Back to the eventstream in Fabric
7- Eventstream – Add the destination of the data. KQL for us to complete the example proposed by Anushul Sharmas – Fig 7 – KQL
8 – Select Direct Ingestion and add the KQL database we created in Step 1. Fig 8 – Adding:
9 – The format sent is JSON, so create a new table with JSON format, and do not forget about the datatypes for that table and the JSON nested level of two. Fig 9- Json:
10. I also added the Spark Lakehouse as destiny for the Ingestion as an example. You should have at this point if you also added the Lakehouse, something similar to this. Feel free to add or not the Lakehouse. Fig 10 – eventstream:
Query the KQL Database
11. KQL – Now the cool part! Open your KQL Queryset and point to the KQL database created in Step 1. You can query using the example taken from the GitHub mentioned as it follows. The KQL queryset is one of the Real-Time Analytics options as you can see in Fig 11 KQuerySet, and results can be seen in Fig 12 – Kqlquery:
// ISS complete orbit
TABLENAME
|project iss_position_latitude,iss_position_longitude,timestamp
| render scatterchart with ( kind=map )
Back to the eventstream in Fabric
12. Eventstream – Now let’s use the eventstream to send a notification every time the longitude is between 20 and 30 or maybe when the ISS is in a range close to where you live, your choice. Back to the evenstream, create a new destiny for Reflex.
Add a new source: Reflex – Fig 13 reflex
12 – Open your workspace and list the objects that are inside of it. Look for reflex, the new one that you just created – Fig 14 Workspace_Reflex:
Inside of Reflex/ Data Activator in Fabric – <Preview>
13- Reflex – Create a new object to configure the trigger of some actions into the design mode – Fig 15 newObject:
14 – Longitude will be the option chosen since the goal is to be notified every time the Longitude is in a certain range – Fig 16 Longitude:
15 – The next step is the action configuration – Fig 17 Action.

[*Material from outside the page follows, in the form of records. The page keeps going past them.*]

-- ==== Sys2Proof/Machine/Step.lean ====
section
/-! DEFINITION. One step of the machine (40_step_cycle.md R96), and the host's placing of an instruction. -/

namespace Sys2Proof.Machine

/-- `Step(keys, now, rnd)` (R96): in the halted state no phase is performed (R187); else the six phases in order. -/
def step (s : State) : Host.Outcome State Fault Refusal :=
  match s.halted with
  | some _ => haltedStep s.takeInput
  | none => fetchAndRun (beginStep s.takeInput)

/-- `s` with the instruction placed where the next step fetches (log 30). It stands for the host's `Load` (log 14). -/
def State.withFetchWord (s : State) (nbits w : Nat) : State := placeWord nbits w s

end Sys2Proof.Machine
end

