-- ==== Sys2Proof/Laws/Display.lean ====
section
/-! SUPPORT. The blit of 45_display.md R161 in closed form: which pixels a sprite inverts, and when it collides. -/

namespace Sys2Proof.Machine

theorem fbPixel_fbFlip (fb : Framebuffer) (px py qx qy : Nat) :
    fbPixel (fbFlip fb px py) qx qy =
      if qx % 64 = px % 64 ∧ qy % 32 = py % 32 then !(fbPixel fb px py) else fbPixel fb qx qy := by
  unfold fbFlip fbPixel
  by_cases hy : qy % 32 = py % 32
  · by_cases hx : qx % 64 = px % 64
    · simp [hy, hx]
    · simp [hy, hx, Vector.getElem_set_ne, Ne.symm hx]
  · simp [hy, Vector.getElem_set_ne, Ne.symm hy]

/-- The columns from `lo` on of a sprite row at (vx, py) invert the pixel (qx, qy). -/
def RowOn (vx py : Nat) (row : Byte) (lo qx qy : Nat) : Prop :=
  ∃ c, lo ≤ c ∧ c < 8 ∧ (vx + c) % 64 = qx % 64 ∧ py % 32 = qy % 32 ∧ row.getLsbD (7 - c) = true

theorem rowOn_succ (vx py : Nat) (row : Byte) (lo qx qy : Nat) (hlo : lo < 8) :
    RowOn vx py row lo qx qy ↔
      ((vx + lo) % 64 = qx % 64 ∧ py % 32 = qy % 32 ∧ row.getLsbD (7 - lo) = true) ∨ RowOn vx py row (lo + 1) qx qy := by
  constructor
  · rintro ⟨c, h1, h2, h3⟩
    by_cases hc : c = lo
    · subst hc; exact .inl h3
    · exact .inr ⟨c, by omega, h2, h3⟩
  · rintro (h | ⟨c, h1, h2, h3⟩)
    · exact ⟨lo, le_refl _, hlo, h⟩
    · exact ⟨c, by omega, h2, h3⟩

theorem rowOn_not_both (vx py : Nat) (row : Byte) (lo qx qy : Nat) (hlo : lo < 8) (h : (vx + lo) % 64 = qx % 64) :
    ¬RowOn vx py row (lo + 1) qx qy := by
  rintro ⟨c, h1, h2, h3, -⟩
  omega

theorem rowOn_eight (vx py : Nat) (row : Byte) (qx qy : Nat) : ¬RowOn vx py row 8 qx qy := by
  rintro ⟨c, h1, h2, -⟩
  omega

theorem blitBit_pixel (px py : Nat) (bit : Bool) (b : Blit) (qx qy : Nat) :
    fbPixel (blitBit px py bit b).fb qx qy = true ↔
      ¬(fbPixel b.fb qx qy = true ↔ (px % 64 = qx % 64 ∧ py % 32 = qy % 32 ∧ bit = true)) := by
  cases bit with
  | false => simp [blitBit]
  | true =>
    simp only [blitBit, if_true, fbPixel_fbFlip]
    by_cases h : qx % 64 = px % 64 ∧ qy % 32 = py % 32
    · have hp : fbPixel b.fb px py = fbPixel b.fb qx qy := by unfold fbPixel; simp only [h.1, h.2]
      simp [h, hp]
    · have h' : ¬(px % 64 = qx % 64 ∧ py % 32 = qy % 32) := fun e => h ⟨e.1.symm, e.2.symm⟩
      simp [h, h']

/-- The pixels after the last `left` columns of a row. -/
theorem blitRow_pixel (vx py : Nat) (row : Byte) (left : Nat) (hl : left ≤ 8) (b : Blit) (qx qy : Nat) :
    fbPixel (blitRow vx py row left b).fb qx qy = true ↔
      ¬(fbPixel b.fb qx qy = true ↔ RowOn vx py row (8 - left) qx qy) := by
  induction left generalizing b with
  | zero => simp [blitRow, rowOn_eight]
  | succ left ih =>
    have hc : 8 - left = (8 - (left + 1)) + 1 := by omega
    simp only [blitRow]
    rw [ih (by omega), blitBit_pixel, hc, rowOn_succ vx py row (8 - (left + 1)) qx qy (by omega)]
    have hno := rowOn_not_both vx py row (8 - (left + 1)) qx qy (by omega)
    tauto

/-- The collision flag after the last `left` columns of a row: pixels are looked at as they were before the row. -/
theorem blitRow_hit (vx py : Nat) (row : Byte) (left : Nat) (hl : left ≤ 8) (b : Blit) :
    (blitRow vx py row left b).hit = true ↔
      (b.hit = true ∨ ∃ qx qy, RowOn vx py row (8 - left) qx qy ∧ fbPixel b.fb qx qy = true) := by
  induction left generalizing b with
  | zero => simp [blitRow, rowOn_eight]
  | succ left ih =>
    have hc : 8 - left = (8 - (left + 1)) + 1 := by omega
    simp only [blitRow]
    rw [ih (by omega), hc]
    constructor
    · rintro (h | ⟨qx, qy, h, hp⟩)
      · unfold blitBit at h
        split at h
        · rename_i hbit
          simp only [Bool.or_eq_true] at h
          rcases h with h | h
          · exact .inl h
          · exact .inr ⟨vx + (8 - (left + 1)), py, (rowOn_succ _ _ _ _ _ _ (by omega)).mpr (.inl ⟨rfl, rfl, hbit⟩), h⟩
        · exact .inl h
      · refine .inr ⟨qx, qy, (rowOn_succ _ _ _ _ _ _ (by omega)).mpr (.inr h), ?_⟩
        rw [blitBit_pixel] at hp
        have hno : ¬((vx + (8 - (left + 1))) % 64 = qx % 64) :=
          fun e => rowOn_not_both vx py row _ qx qy (by omega) e h
        tauto
    · rintro (h | ⟨qx, qy, h, hp⟩)
      · left
        unfold blitBit
        split
        · simp [h]
        · exact h
      · rcases (rowOn_succ _ _ _ _ _ _ (by omega)).mp h with ⟨h1, h2, h3⟩ | h
        · left
          have hpp : fbPixel b.fb (vx + (8 - (left + 1))) py = true := by
            rw [← hp]; unfold fbPixel; simp only [h1, h2]
          unfold blitBit
          rw [if_pos h3]
          exact Bool.or_eq_true _ _ ▸ .inr hpp
        · right
          refine ⟨qx, qy, h, ?_⟩
          rw [blitBit_pixel]
          have hno : ¬((vx + (8 - (left + 1))) % 64 = qx % 64) :=
            fun e => rowOn_not_both vx py row _ qx qy (by omega) e h
          tauto

/-- The sprite rows, the first at row index `r`, invert the pixel (qx, qy). -/
def RowsOn (vx vy r : Nat) (rows : List Byte) (qx qy : Nat) : Prop :=
  ∃ k, ∃ h : k < rows.length, RowOn vx (vy + (r + k)) rows[k] 0 qx qy

theorem rowsOn_cons (vx vy r : Nat) (row : Byte) (rows : List Byte) (qx qy : Nat) :
    RowsOn vx vy r (row :: rows) qx qy ↔ RowOn vx (vy + r) row 0 qx qy ∨ RowsOn vx vy (r + 1) rows qx qy := by
  constructor
  · rintro ⟨k, hk, h⟩
    cases k with
    | zero => exact .inl h
    | succ k =>
      refine .inr ⟨k, by simpa using hk, ?_⟩
      have : r + 1 + k = r + (k + 1) := by omega
      rw [this]; simpa using h
  · rintro (h | ⟨k, hk, h⟩)
    · exact ⟨0, by simp, h⟩
    · refine ⟨k + 1, by simpa using hk, ?_⟩
      have : r + (k + 1) = r + 1 + k := by omega
      rw [this]; simpa using h

theorem rowsOn_not_both (vx vy r : Nat) (row : Byte) (rows : List Byte) (qx qy : Nat) (hlen : rows.length < 32)
    (h : RowOn vx (vy + r) row 0 qx qy) : ¬RowsOn vx vy (r + 1) rows qx qy := by
  rintro ⟨k, hk, c', -, -, -, hy', -⟩
  obtain ⟨c, -, -, -, hy, -⟩ := h
  omega

/-- Each pixel after the blit: inverted exactly where the sprite has a 1 bit over it. -/
theorem blitRows_pixel (vx vy : Nat) (rows : List Byte) (r : Nat) (hlen : rows.length ≤ 32) (b : Blit) (qx qy : Nat) :
    fbPixel (blitRows vx vy r rows b).fb qx qy = true ↔
      ¬(fbPixel b.fb qx qy = true ↔ RowsOn vx vy r rows qx qy) := by
  induction rows generalizing r b with
  | nil => simp [blitRows, RowsOn]
  | cons row rows ih =>
    simp only [List.length_cons] at hlen
    simp only [blitRows]
    rw [ih (r + 1) (by omega), blitRow_pixel vx _ row 8 (le_refl 8), rowsOn_cons]
    have hno := rowsOn_not_both vx vy r row rows qx qy (by omega)
    simp only [Nat.sub_self]
    tauto

/-- The blit collides exactly when a 1 bit of the sprite lies over a pixel that was on before the blit. -/
theorem blitRows_hit (vx vy : Nat) (rows : List Byte) (r : Nat) (hlen : rows.length ≤ 32) (b : Blit) :
    (blitRows vx vy r rows b).hit = true ↔
      (b.hit = true ∨ ∃ qx qy, RowsOn vx vy r rows qx qy ∧ fbPixel b.fb qx qy = true) := by
  induction rows generalizing r b with
  | nil => simp [blitRows, RowsOn]
  | cons row rows ih =>
    simp only [List.length_cons] at hlen
    simp only [blitRows]
    rw [ih (r + 1) (by omega), blitRow_hit vx _ row 8 (le_refl 8)]
    simp only [Nat.sub_self]
    constructor
    · rintro ((h | ⟨qx, qy, h, hp⟩) | ⟨qx, qy, h, hp⟩)
      · exact .inl h
      · exact .inr ⟨qx, qy, (rowsOn_cons ..).mpr (.inl h), hp⟩
      · refine .inr ⟨qx, qy, (rowsOn_cons ..).mpr (.inr h), ?_⟩
        rw [blitRow_pixel vx _ row 8 (le_refl 8), Nat.sub_self] at hp
        have hno := rowsOn_not_both vx vy r row rows qx qy (by omega)
        tauto
    · rintro (h | ⟨qx, qy, h, hp⟩)
      · exact .inl (.inl h)
      · rcases (rowsOn_cons ..).mp h with h | h
        · exact .inl (.inr ⟨qx, qy, h, hp⟩)
        · refine .inr ⟨qx, qy, h, ?_⟩
          rw [blitRow_pixel vx _ row 8 (le_refl 8), Nat.sub_self]
          have hno := rowsOn_not_both vx vy r row rows qx qy (by omega)
          tauto

end Sys2Proof.Machine
end

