/-! From the decoder to the map. -/

open Laws in
/-- `Laws.RowSelects` for every instruction. -/
theorem selectsItsRow : ∀ i : Instr, RowSelects.Statement i
  | .clear => RowSelects.clear
  | .ret => RowSelects.ret
  | .sysCall nnn => RowSelects.sysCall nnn
  | .jump nnn => RowSelects.jump nnn
  | .call nnn => RowSelects.call nnn
  | .skipEqImm x nn => RowSelects.skipEqImm x nn
  | .skipNeqImm x nn => RowSelects.skipNeqImm x nn
  | .skipEqReg x y => RowSelects.skipEqReg x y
  | .loadImm x nn => RowSelects.loadImm x nn
  | .addImm x nn => RowSelects.addImm x nn
  | .copy x y => RowSelects.copy x y
  | .or x y => RowSelects.or x y
  | .and x y => RowSelects.and x y
  | .xor x y => RowSelects.xor x y
  | .add x y => RowSelects.add x y
  | .sub x y => RowSelects.sub x y
  | .shr x y => RowSelects.shr x y
  | .subn x y => RowSelects.subn x y
  | .shl x y => RowSelects.shl x y
  | .skipNeqReg x y => RowSelects.skipNeqReg x y
  | .loadIndex nnn => RowSelects.loadIndex nnn
  | .jumpOffset nnn => RowSelects.jumpOffset nnn
  | .random x nn => RowSelects.random x nn
  | .draw x y n => RowSelects.draw x y n
  | .skipKeyPressed x => RowSelects.skipKeyPressed x
  | .skipKeyNotPressed x => RowSelects.skipKeyNotPressed x
  | .getDelay x => RowSelects.getDelay x
  | .waitKey x => RowSelects.waitKey x
  | .setDelay x => RowSelects.setDelay x
  | .setSound x => RowSelects.setSound x
  | .addToIndex x => RowSelects.addToIndex x
  | .loadFontAddr x => RowSelects.loadFontAddr x
  | .storeBCD x => RowSelects.storeBCD x
  | .regDump x => RowSelects.regDump x
  | .regLoad x => RowSelects.regLoad x

/-- A word that decodes selects the row of its instruction's name. -/
theorem row_of_decode {w : Word16} {i : Instr} (h : decode w = .instr i) :
    ∃ r ∈ opcodeMap, r.name = i.mnemonic ∧ r.selects w = true := by
  have hc : (Decoded.instr i).Carries w := h ▸ decode_carries w
  obtain ⟨hwf, rfl⟩ := hc
  exact selectsItsRow i hwf

theorem decode_eq_decodeError {w : Word16} (hno : ∀ r ∈ opcodeMap, r.selects w = false) :
    decode w = .decodeError w := by
  cases hd : decode w with
  | instr i =>
    obtain ⟨r, hr, -, hs⟩ := row_of_decode hd
    exact absurd hs (by simp [hno r hr])
  | decodeError e =>
    have hc : (Decoded.decodeError e).Carries w := hd ▸ decode_carries w
    exact congrArg _ hc

/-! From the map to the decoder. -/

/-- Where the mask is all ones the word has the pattern's bits. -/
theorem extract_of_mask {w m v : Word16} {lo len : Nat} (hm : m.extractLsb' lo len = BitVec.allOnes len)
    (h : w &&& m = v) : w.extractLsb' lo len = v.extractLsb' lo len := by
  rw [← h, BitVec.extractLsb'_and, hm, BitVec.and_allOnes]

/-- R73: a word of the family 0nnn other than the two exact words. -/
theorem decode_sysCall {w : Word16} (h1 : fieldN1 w = 0x0#4) (h0 : w ≠ 0x00E0#16) (hE : w ≠ 0x00EE#16) :
    decode w = .instr (.sysCall (fieldNNN w)) := by
  simp [decode, decodeZero, h1, h0, hE]

/-- The answer is an instruction of that name. -/
def Decoded.Names (name : String) (d : Decoded) : Prop := ∃ i, d = .instr i ∧ i.mnemonic = name

/-- Rows 1 to 10 and 20 to 24 of R74. -/
theorem names_of_plainRow {w : Word16} :
    ∀ r ∈ opcodeRowsPlain, w &&& r.mask = r.value → w ∉ r.exclude → (decode w).Names r.name := by
  simp only [opcodeRowsPlain, List.forall_mem_cons]
  refine ⟨?clear, ?ret, ?sysCall, ?jump, ?call, ?skipEqImm, ?skipNeqImm, ?skipEqReg, ?loadImm, ?addImm, ?skipNeqReg,
    ?loadIndex, ?jumpOffset, ?random, ?draw, nofun⟩ <;> intro h hx
  case clear | ret =>
    obtain rfl := (BitVec.and_allOnes (x := w)).symm.trans h
    exact ⟨_, rfl, rfl⟩
  case sysCall =>
    have h1 : fieldN1 w = 0x0#4 := extract_of_mask rfl h
    have hx : w ≠ 0x00E0#16 ∧ w ≠ 0x00EE#16 := by simpa using hx
    exact ⟨_, decode_sysCall h1 hx.1 hx.2, rfl⟩
  case skipEqReg | skipNeqReg =>
    have h1 : fieldN1 w = _ := extract_of_mask rfl h
    have h4 : fieldN4 w = _ := extract_of_mask rfl h
    unfold decode
    rw [h1, h4]
    exact ⟨_, rfl, rfl⟩
  all_goals
    have h1 : fieldN1 w = _ := extract_of_mask rfl h
    unfold decode
    rw [h1]
    exact ⟨_, rfl, rfl⟩

/-- Rows 11 to 19 of R74. -/
theorem names_of_aluRow {w : Word16} : ∀ r ∈ opcodeRowsAlu, w &&& r.mask = r.value → (decode w).Names r.name := by
  intro r hr h
  have hm : ∀ r ∈ opcodeRowsAlu, r.mask = 0xF00F#16 := by decide
  have h1 : fieldN1 w = fieldN1 r.value := extract_of_mask (by rw [hm r hr]; rfl) h
  have h4 : fieldN4 w = fieldN4 r.value := extract_of_mask (by rw [hm r hr]; rfl) h
  unfold decode decodeAlu
  rw [h1, h4]
  clear h h1 h4 hm
  simp only [opcodeRowsAlu, List.mem_cons, List.not_mem_nil, or_false] at hr
  rcases hr with rfl | rfl | rfl | rfl | rfl | rfl | rfl | rfl | rfl
  all_goals exact ⟨_, rfl, rfl⟩

/-- Rows 25 to 35 of R74. -/
theorem names_of_xRow {w : Word16} : ∀ r ∈ opcodeRowsX, w &&& r.mask = r.value → (decode w).Names r.name := by
  intro r hr h
  have hm : ∀ r ∈ opcodeRowsX, r.mask = 0xF0FF#16 := by decide
  have h1 : fieldN1 w = fieldN1 r.value := extract_of_mask (by rw [hm r hr]; rfl) h
  have hn : fieldNN w = fieldNN r.value := extract_of_mask (by rw [hm r hr]; rfl) h
  unfold decode decodeKey decodeMisc
  rw [h1, hn]
  clear h h1 hn hm
  simp only [opcodeRowsX, List.mem_cons, List.not_mem_nil, or_false] at hr
  rcases hr with rfl | rfl | rfl | rfl | rfl | rfl | rfl | rfl | rfl | rfl | rfl
  all_goals exact ⟨_, rfl, rfl⟩

theorem names_of_selects {r : OpcodeRow} (hr : r ∈ opcodeMap) {w : Word16} (hs : r.selects w = true) :
    (decode w).Names r.name := by
  obtain ⟨h, hx⟩ : w &&& r.mask = r.value ∧ w ∉ r.exclude := by simpa [OpcodeRow.selects] using hs
  simp only [opcodeMap, List.mem_append] at hr
  obtain (hr | hr) | hr := hr
  · exact names_of_plainRow r hr h hx
  · exact names_of_aluRow r hr h
  · exact names_of_xRow r hr h

/-! The overlap of two rows. -/

/-- Of two different rows whose values agree where both masks look, one is an exact word. -/
theorem compatible_rows : ∀ r ∈ opcodeMap, ∀ q ∈ opcodeMap, r.value &&& q.mask = q.value &&& r.mask → r ≠ q →
    ∃ e ∈ [r, q], e.mask = 0xFFFF#16 ∧ (e.value = 0x00E0#16 ∨ e.value = 0x00EE#16) := by
  decide

theorem overlap_is_exact {w : Word16} {r q : OpcodeRow} (hr : r ∈ opcodeMap) (hq : q ∈ opcodeMap)
    (hwr : w &&& r.mask = r.value) (hwq : w &&& q.mask = q.value) (hne : r ≠ q) : w = 0x00E0#16 ∨ w = 0x00EE#16 := by
  have hcompat : r.value &&& q.mask = q.value &&& r.mask := by
    rw [← hwr, ← hwq, BitVec.and_assoc, BitVec.and_assoc, BitVec.and_comm r.mask]
  obtain ⟨e, he, hm, hv⟩ := compatible_rows r hr q hq hcompat hne
  have hmatch : ∀ e ∈ [r, q], w &&& e.mask = e.value := by simp [hwr, hwq]
  have hw : w = e.value := by
    rw [← hmatch e he, hm]
    exact BitVec.and_allOnes.symm
  rwa [hw]

/-! The machine. -/

/-- A running machine that fetches an illegal word records it as its fatal error (R75, R181). -/
theorem step_of_decodeError {s : State} {e : Word16} (hh : s.halted = none) (hp : s.pc.toNat ≤ Config.lastFetch)
    (hd : decode s.nextWord = .decodeError e) : ∃ t, step s = .next t ∧ t.halted = some (.decodeError e) := by
  obtain ⟨f, hf, -⟩ | ⟨-, hf, -⟩ | ⟨-, -, w, hw, ht⟩ | ⟨-, -, i, t, hi, -⟩ := step_cases s
  · simp [hh] at hf
  · omega
  · obtain rfl : e = w := by simpa [hd] using hw
    exact ⟨_, ht, rfl⟩
  · simp [hd] at hi

/-- Settles O3, by the rows of the map for a word that selects one, and by the encoding of the decoded instruction
(`row_of_decode`) for a word that selects none. -/
theorem decoderFollowsTheOpcodeMap : Obligations.DecoderFollowsTheOpcodeMap := by
  refine ⟨rfl, rfl, fun w => decode_sysCall, fun w => ⟨fun r hr => names_of_selects hr, decode_eq_decodeError⟩,
    fun w r q => overlap_is_exact, fun s hh hp hno => ?_⟩
  exact step_of_decodeError hh hp (decode_eq_decodeError hno)

end Sys2Proof

/-! The step cycle (40_step_cycle.md R98, R100): a running step is phases 1 and 2, then writes to the fields that `Touches`
allows, then the report. -/

namespace Sys2Proof.Machine

@[simp] theorem beginStep_keysPrev (s : State) : (beginStep s).keysPrev = s.keysCur := rfl
@[simp] theorem beginStep_keysCur (s : State) : (beginStep s).keysCur = s.input.keys := rfl

theorem Touches.keysPrev_eq {s t : State} (h : Touches s t) : t.keysPrev = s.keysPrev := by
  obtain ⟨_, _, _, _, _, _, _, _, _, rfl⟩ := h
  rfl

theorem Touches.keysCur_eq {s t : State} (h : Touches s t) : t.keysCur = s.keysCur := by
  obtain ⟨_, _, _, _, _, _, _, _, _, rfl⟩ := h
  rfl

/-- The advance of `pc` is among the writes that `Touches` allows. -/
theorem Touches.of_advancePc {s t : State} (h : Touches (advancePc s) t) : Touches s t := by
  obtain ⟨_, _, _, _, _, _, _, _, _, rfl⟩ := h
  exact ⟨_, _, _, _, _, _, _, _, _, rfl⟩

/-- Every running step, a fatal one included, reports on a state that phases 3 to 5 made of what phases 1 and 2 left. -/
theorem step_touches_beginStep {s : State} (hh : s.halted = none) :
    ∃ redraw t, step s = .next (reportPhase redraw t) ∧ Touches (beginStep s.takeInput) t := by
  obtain ⟨e, he, -⟩ | ⟨-, -, hfetch⟩ | ⟨-, -, w, -, hword⟩ | ⟨-, -, i, t, -, ht, hexec⟩ := step_cases s
  · simp [hh] at he
  · exact ⟨_, _, hfetch, touches_raise _ _⟩
  · exact ⟨_, _, hword, (touches_raise _ _).of_advancePc⟩
  · exact ⟨_, _, hexec, (exec_touches ht).of_advancePc⟩

/-- The whole next state of a running step that fetches an illegal word. -/
theorem step_eq_of_decodeError {s : State} {e : Word16} (hh : s.halted = none) (hp : s.pc.toNat ≤ Config.lastFetch)
    (hd : decode s.nextWord = .decodeError e) :
    step s = .next (reportPhase false { advancePc (beginStep s.takeInput) with halted := some (.decodeError e) }) := by
  obtain ⟨f, hf, -⟩ | ⟨-, hf, -⟩ | ⟨-, -, w, hw, hstep⟩ | ⟨-, -, i, t, hi, -⟩ := step_cases s
  · simp [hh] at hf
  · omega
  · obtain rfl : e = w := by simpa [hd] using hw
    exact hstep
  · simp [hd] at hi

/-- Where a fetch is valid the advance of `pc` does not wrap. -/
theorem advancePc_pc_toNat {s : State} (hp : s.pc.toNat ≤ Config.lastFetch) :
    (advancePc s).pc.toNat = s.pc.toNat + 2 := by
  rw [advancePc_pc]
  simp only [Config.lastFetch] at hp
  bv_omega

/-- Settles O8: the snapshots rotate in phase 2, and no later phase writes them. -/
theorem snapshotsRotateInEveryRunningStep : Obligations.SnapshotsRotateInEveryRunningStep := by
  intro s hh
  obtain ⟨redraw, t, hstep, ht⟩ := step_touches_beginStep hh
  exact ⟨_, hstep, by simp [ht.keysPrev_eq], by simp [ht.keysCur_eq]⟩

/-- Settles O12, by the next state of a step that fetches an illegal word. -/
theorem illegalWordIsADecodeError : Obligations.IllegalWordIsADecodeError := by
  intro s hh hp hd
  exact ⟨_, step_eq_of_decodeError hh hp hd, rfl, rfl, advancePc_pc_toNat (s := beginStep s.takeInput) hp⟩

end Sys2Proof.Machine

/-! Jump (41_control_flow.md R112): the target is any 12-bit value; the only one at which no fetch is valid is 0xFFF. -/

namespace Sys2Proof.Machine

theorem decode_jump (nnn : BitVec 12) : decode (encNNN 0x1#4 nnn) = .instr (.jump nnn) := by
  simp only [decode, fieldN1_encNNN, fieldNNN_encNNN]

/-- The advanced `pc` is overwritten. -/
theorem exec_jump (nnn : BitVec 12) (s : State) : exec (.jump nnn) s = .next (s.setPc (zextAddr nnn)) := rfl

/-- The whole next state of a running step whose fetch is not valid (R99). -/
theorem step_eq_of_invalidFetch {s : State} (hh : s.halted = none) (hp : Config.lastFetch < s.pc.toNat) :
    step s = .next (reportPhase false { beginStep s.takeInput with
      halted := some (.addressOutOfRange (max s.pc.toNat Config.memSize)) }) := by
  obtain ⟨e, he, -⟩ | ⟨-, -, hstep⟩ | ⟨-, hle, -⟩ | ⟨-, hle, -⟩ := step_cases s
  · simp [hh] at he
  · exact hstep
  · omega
  · omega

/-- Settles O22: Jump is one write to `pc`, and after the target 0xFFF the next fetch is not valid. -/
theorem jumpSetsPc : Obligations.JumpSetsPc := by
  intro nnn
  refine ⟨decode_jump nnn, fun s => ⟨_, exec_jump nnn s, zextAddr_toNat nnn, s.setPc_frame _, ?_⟩⟩
  rintro rfl hh
  have hp : Config.lastFetch < (s.setPc (zextAddr 0xFFF#12)).pc.toNat := by rw [State.setPc_pc]; decide
  exact ⟨_, step_eq_of_invalidFetch hh hp, rfl⟩

end Sys2Proof.Machine

/-! The four skips on registers and immediates (42_skips.md R120 to R123): each is `skipIf` on its own comparison. -/

namespace Sys2Proof.Machine

/-! The decoder: formats XNN, and XY with function code 0. -/

theorem decode_skipEqImm (x : RegIx) (nn : Byte) : decode (encXNN 0x3#4 x nn) = .instr (.skipEqImm x nn) := by
  simp only [decode, fieldN1_encXNN, fieldX_encXNN, fieldNN_encXNN]

theorem decode_skipNeqImm (x : RegIx) (nn : Byte) : decode (encXNN 0x4#4 x nn) = .instr (.skipNeqImm x nn) := by
  simp only [decode, fieldN1_encXNN, fieldX_encXNN, fieldNN_encXNN]

/-- R74 row 7, with the words under n1 = 5 that select no row. -/
theorem decode_encXYN_five (x y : RegIx) (n : BitVec 4) : decode (encXYN 0x5#4 x y n) =
    if n = 0x0#4 then .instr (.skipEqReg x y) else .decodeError (encXYN 0x5#4 x y n) := by
  simp only [decode, fieldN1_encXYN, fieldX_encXYN, fieldY_encXYN, fieldN4_encXYN]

Configure the Range or if you want a different action, use the filter to define it:
16 – Once the action is saved you can start the trigger and also send a test to check the results as for example – Fig 18 Example:
Follow some references for the Data activator:
https://learn.microsoft.com/en-us/fabric/data-activator/data-activator-assign-data-objects
https://learn.microsoft.com/en-us/fabric/data-activator/data-activator-create-triggers-design-mode
https://learn.microsoft.com/en-us/fabric/data-activator/data-activator-detection-conditions
https://learn.microsoft.com/en-us/fabric/data-activator/data-activator-limitations
Summary: By employing the provided example from Anshul Sharma – Senior Program Manager from Microsoft, available in GitHub anshulsharmas/fabric-iss-demo: Monitoring International Space Station with Microsoft Fabric (github.com), we successfully implemented a comprehensive solution within Fabric. Utilizing the Open Notify API’s documentation for International Space Station (ISS) position data extraction, we employed a Python script to gather this information. Subsequently, the data was transmitted to the event stream and further forwarded to a Kusto Query Language (KQL) database. Through querying this database, we were able to generate a map illustrating the ISS’s current location. Last but not least we also configure notifications using the Data Activator.